Growing up in Brampton
Phillip Hong
15 October, 2007
As a child, I was dropped off every single morning by a school bus plastered with a piece of green construction paper near the front doors.
Parkway Public School is located in a cosy neighbourhood in a more mature part of Brampton. The potential jokes that could've stemmed from the road it sits on, "Duncan Bull", is evidence that I grew up a very innocent childhood. I always looked forward as a child to go back home and other students could see that determination when they saw a daft, silly little boy race to the school bus just a minute and a few seconds after the last bell rang.
That useless procedure obviously paid off... I never missed the school bus.
The kind of life I lived back in my hometown was one full of fibre. Though I didn't know many of the neighbours around me, I made sure that I didn't get on anyone's nerves no matter what. It used to be important for me to make sure that I left anyone I conversed with in a good mood by the time I had to go.
It was a calmer life: The bullies were much more like a tame group of bored teasers than anything dangerous that I've encountered later in life.
The only sport I was really good at during my childhood was the parachute; who knew that a simple multi-coloured piece of fabric could be such a great use of exercise when you have to deal with thirty or so kids? Part of our gym curriculum also included the dance accompanied with "The Macarena".
I thoroughly enjoyed putting my hands in front of me and doing that little jig, which was sometimes done in the most unorthodox of places; like the library.
One must wonder, however: with a crowd of children simultaneously putting their hands on their little bums, why wasn't there a hygenic problem? While I was attending Parkway, it wasn't.
Then there was the School Fair, which was held every Spring. And that ridiculously simple song: "Blue white and green, we're wearing blue white and green". I'm still reminded that these random colours were the "...shades of Parkway School".

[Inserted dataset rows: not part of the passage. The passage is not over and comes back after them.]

-- ==== Sys2Proof/Config.lean ====
section
/-! DEFINITION. Config: what 00_scope.md R3 leaves to the instance of the hardware, as plain data.

The parameters stand in the machine's State as one field that no step changes, so that a statement about every state is a
statement about every value of every parameter (R3; log 10). The spec leaves no result of an instruction that goes on undefined
(93_implementation_defined.md Part 1), so there is no free value here. -/

namespace Sys2Proof

/-- `MISALIGNED_WORD`: what the collaborator does on a word access whose address is not a multiple of 4 (00_scope.md R3,
20_memory.md R43, decision D20). -/
inductive MisalignedWord where
  | fault
  | compose
  deriving DecidableEq, Repr

/-- The 32-bit addresses from `first` to `last`, both included. -/
structure AddrRange where
  first : Word
  last : Word
  deriving DecidableEq, Repr

/-- The named parameters of 00_scope.md R3, but for `Mem`, which is `State.mem`, `State.answers` and `State.settled` (log 3). DESIGN CHOICE (log 2),
safe: a predicate on 32-bit addresses is a list of ranges, which can list every such predicate, so that it is data. -/
structure Params where
  /-- `MISALIGNED_WORD`. -/
  misaligned : MisalignedWord
  /-- `INVALID_TARGET`: the branch targets that count as negative (40_step_and_dispatch.md R95). -/
  invalidTargets : List AddrRange
  /-- `COP0_WRITABLE`: the control registers `MTC0` may write (45_cop0_system.md R222). -/
  cop0Writable : List RegId
  deriving DecidableEq, Repr

/-- The defaults of 00_scope.md R3: `MISALIGNED_WORD` = fault, no invalid target, no writable control register. -/
def Params.default : Params :=
  { misaligned := .fault, invalidTargets := [], cop0Writable := [] }

end Sys2Proof
end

My computer fetish was first found while I was in Brampton. The annoying cries for my own machine were originated when I first discovered what I now think is quite a lamely program which lets children draw little shapes and colours. The name of that program has long disappeared from my brain.
I remember when they replaced their computer labs with Windows 3.1, the first true operating system I dealt with. My eyes were lit with such enthusiasm when my class received our own computer. That joy wasn't shared with the girl sitting beside me. Caitlin was more interested in remarking about how... big-figured I was (and still am).
The memories came flooding back and my eyes lit with the same joy when Brandon and I came back to Parkway Public School in his uncle's Corvette, a whole eight years after I last saw it. Some of the buildings still lay on the property, save for the construction on a new addition and a fresh layer of pavement.
My eyes were about to water, but Brandon shook me out of that terror after joking about how potentially emotional I might become in seeing what is similar to an "old friend" after so long. It was his birthday after all.
The experiences and disappointments I experienced in my childhood while attending this school served me well in the world ahead. It's somehow dreadful to know that children today don't get to have such innocent lives, but I will still remember the days when I raced to the school bus to get home.